Cuarto, las crisis con desajustes macroeconómicos y con consecuencias altamente dañinas para la sociedad y para la reputación del país en el exterior habilitan al nuevo gobierno a llevar adelante ajustes brutales. Convertibilidad mediante, Carlos Menem detuvo la hiperinflación y se convirtió en un alumno ejemplar del Consenso de Washington. En 2001, Adolfo Rodríguez Saá declaró el default, y luego Eduardo Duhalde produjo una devaluación del 400%. Quinto, las transiciones con crisis llevan a la sociedad a tolerar y aplaudir medidas económicas que de otro modo jamás haría. Como no hay crisis interminables ni transiciones que no finalicen, las soluciones aparecen.
Sin embargo, el patrón descripto no es único. Dos ocasiones exhiben un modelo diferente, en el que los cambios de gobierno encuentran otro desenlace: sin crisis. Cuando las mudanzas de administración ocurren dentro del peronismo, como en 2003 y 2007: Néstor Kirchner heredó de Duhalde un país, según Mario Damill y Roberto Frenkel, con una economía creciendo, y Cristina Kirchner sucedió a su marido pacíficamente. Tampoco traen turbulencias los pasajes de un gobierno justicialista a otro opositor, como en 1999 y 2015: pese a la dificultosa situación económico-social, las sucesiones de Menem a Fernando de la Rúa y de Cristina Kirchner a Mauricio Macri se mostraron ordenadas.
Supuestamente diseñadas para promover la democratización, la participación y la renovación partidaria, las PASO se transforman, dado su carácter obligatorio, en una suerte de primera vuelta dos meses y medio antes de la elección general y cuatro antes del traspaso del poder.

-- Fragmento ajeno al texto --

/-- A write of CR that keeps the multiplier on keeps the lock it finds, so it comes to the same whether the
lock is set before it or after. -/
theorem State.envLock_busWrite32_cr {s : State} (wf : s.params.wellFormed = true) {v : Word}
    (on : s.params.layout.mulEn.get v = 1) :
    (s.busWrite32 .cr v).envLock.cr = (s.envLock.busWrite32 .cr v).cr := by
  have slot := (mulLock_slot wf).1
  have locked : s.params.layout.mulLock.get (s.params.layout.mulLock.set s.cr 1#32) = 1#32 :=
    Slot.get_set_self slot _ Slot.holds_one
  simp [State.stored, on, locked, Slot.set_set slot]

/-- Settles O33: CR is the only register both change, and a write of it keeps the lock. -/
theorem envLockCommutesWithWrites : Obligations.EnvLockCommutesWithWrites := by
  unfold Obligations.EnvLockCommutesWithWrites
  intro s x v wf on y
  by_cases hy : y = .cr
  · subst hy
    by_cases hx : x = .cr
    · subst hx
      exact State.envLock_busWrite32_cr wf (on rfl)
    · have kept : ∀ r : State, (r.busWrite32 x v).cr = r.cr := fun r =>
        r.busWrite32_reg_ne (y := .cr) v (Ne.symm hx)
      calc (s.busWrite32 x v).envLock.cr = s.params.layout.mulLock.set (s.busWrite32 x v).cr 1 := by simp
        _ = s.envLock.cr := by rw [kept]; rfl
        _ = (s.envLock.busWrite32 x v).cr := (kept _).symm
  · rw [State.envLock_reg_ne _ hy]
    by_cases hx : y = x
    · subst hx
      simp [State.stored_of_ne_cr _ v hy]
    · rw [State.busWrite32_reg_ne _ _ hx, State.busWrite32_reg_ne _ _ hx, State.envLock_reg_ne _ hy]

end Sys2Proof.Machine
end

section
/-! PROOFS. Encoding: decoding and encoding are inverse to each other (30_encoding.md R110, R111, R114,
43_peripheral_gate.md R182), a placed code is fetched, the codes that run no operation, and where the two
words of CFGR differ (R108). -/

namespace Sys2Proof

/-! ### Decode and encode -/

/-- The code of a gate micro-operation names it again. -/
theorem decodeUop_gateUpc {o : GateOrder} (ho : o.isPermutation = true) (c : Category) :
    decodeUop o (gateUpc o c) = gateInstr c := by
  obtain ⟨first, second, third, fourth, fifth⟩ := gateUpc_slots ho
  rcases o.covers ho c with rfl | rfl | rfl | rfl | rfl
  · rw [first]; rfl
  · rw [second]; rfl
  · rw [third]; rfl
  · rw [fourth]; rfl
  · rw [fifth]; rfl

/-- Only the codes of the gates depend on the gate order. -/
theorem decode_encode {o : GateOrder} (ho : o.isPermutation = true) (i : Instr) :
    decode o (encode o i) = i := by
  cases i with
  | gateGpio => exact decodeUop_gateUpc ho .gpio
  | gateSerial => exact decodeUop_gateUpc ho .serial
  | gateAdc => exact decodeUop_gateUpc ho .adc
  | gateTimer => exact decodeUop_gateUpc ho .timer
  | gateUsb => exact decodeUop_gateUpc ho .usb
  | init | getBus1 | getBus2 | relUsb | cfgInit | crFull | lockPoll | mtSet | cfgSwitch | usbRstRel
  | reserved11 | reserved12 | reserved13 | reserved14 | uIdle => rfl

/-- Settles O1: row by row, the gates by their slot in the gate order. -/
theorem decodeOfEncodeIsTheInstruction : Obligations.DecodeOfEncodeIsTheInstruction := by
  unfold Obligations.DecodeOfEncodeIsTheInstruction
  exact fun _ => decode_encode

theorem encode_decodeCmd (o : GateOrder) (c : BitVec 2) : encode o (decodeCmd c).instr = .cmd c := by
  have codes : ∀ c : BitVec 2, c = 0 ∨ c = 1 ∨ c = 2 ∨ c = 3 := by decide
  rcases codes c with rfl | rfl | rfl | rfl <;> rfl

/-- The codes that name the same operation under every gate order. -/
theorem encode_decodeUop_of_not_gate (o : GateOrder) {u : BitVec 4} (h : ¬(5 ≤ u.toNat ∧ u.toNat ≤ 9)) :
    encode o (decodeUop o u) = .uop u := by
  have codes : ∀ u : BitVec 4, ¬(5 ≤ u.toNat ∧ u.toNat ≤ 9) → u = 0 ∨ u = 1 ∨ u = 2 ∨ u = 3 ∨ u = 4 ∨
      u = 10 ∨ u = 11 ∨ u = 12 ∨ u = 13 ∨ u = 14 ∨ u = 15 := by decide
  rcases codes u h with rfl | rfl | rfl | rfl | rfl | rfl | rfl | rfl | rfl | rfl | rfl <;> rfl

theorem encode_decodeUop {o : GateOrder} (ho : o.isPermutation = true) (u : BitVec 4) :
    encode o (decodeUop o u) = .uop u := by
  by_cases h : 5 ≤ u.toNat ∧ u.toNat ≤ 9
  · obtain ⟨c, named, code⟩ := decodeUop_gate ho h.1 h.2
    rw [named, encode_gateInstr, code]
  · exact encode_decodeUop_of_not_gate o h

/-- Settles O2, format by format. -/
theorem encodeOfDecodeIsTheCode : Obligations.EncodeOfDecodeIsTheCode := by
  unfold Obligations.EncodeOfDecodeIsTheCode
  intro o ho c
  cases c with
  | cmd c => exact encode_decodeCmd o c
  | uop u => exact encode_decodeUop ho u

/-- Settles O3: each code is closed, so the table is read off. -/
theorem codesOfTheTablesDecode : Obligations.CodesOfTheTablesDecode := by
  unfold Obligations.CodesOfTheTablesDecode
  decide

/-! ### The words of CFGR -/

theorem Slot.mask_getLsbD_outside {f : Slot} (hf : f.inWord = true) {i : Nat} (hi : i < 32)
    (h : f.covers i = false) : f.mask.getLsbD i = false := by
  rw [Slot.mask_getLsbD hf hi]
  simpa [Slot.covers] using h

namespace Machine

theorem sysSrc_inWord {p : Params} (wf : p.wellFormed = true) : p.layout.sysSrc.inWord = true :=
  (slotsApart_cons.mp (p.cfgr_slots wf).1).1

theorem adcDiv_inWord {p : Params} (wf : p.wellFormed = true) : p.layout.adcDiv.inWord = true := by
  obtain ⟨slots, -⟩ := p.cfgr_slots wf
  simp only [slotsApart_cons] at slots
  simp only [slots]

/-- Outside the two fields it replaces, the switch writes the bits CFG_INIT wrote. -/
theorem cfgSwitchWord_getLsbD_outside {p : Params} (wf : p.wellFormed = true) {i : Nat} (hi : i < 32)
    (source : p.layout.sysSrc.covers i = false) (divider : p.layout.adcDiv.covers i = false) :
    (cfgSwitchWord p).getLsbD i = (cfgInitWord p).getLsbD i := by
  have hs := sysSrc_inWord wf
  have ha := adcDiv_inWord wf
  simp only [cfgSwitchWord, BitVec.getLsbD_or, BitVec.getLsbD_and, BitVec.getLsbD_not, hi, decide_true,
    Slot.mask_getLsbD_outside hs hi source, Slot.mask_getLsbD_outside ha hi divider,
    Slot.put_getLsbD_outside hs _ hi source, Slot.put_getLsbD_outside ha _ hi divider,
    Bool.not_false, Bool.and_true, Bool.or_false]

Emerge, así, un escenario inédito. Por primera vez desde su vigencia, el resultado de las elecciones primarias favorece a la oposición, y por un margen cercano a 18 puntos. Debilitado por el resultado, acosado por la crisis y carente de suficientes recursos políticos e institucionales, el Gobierno debe gestionar durante cuatro meses más.
La tensión entre el gobierno endeble y la oposición fortalecida provoca la reacción de los mercados, generando una enorme volatilidad. Una vez más, la gravedad de la coyuntura pone a prueba la capacidad de la elite político-partidaria para forjar acuerdos en torno a coincidencias mínimas que permitan llegar a la culminación del mandato presidencial vigente sin infligir un deterioro económico mayor a la sociedad y una lesión institucional a la República.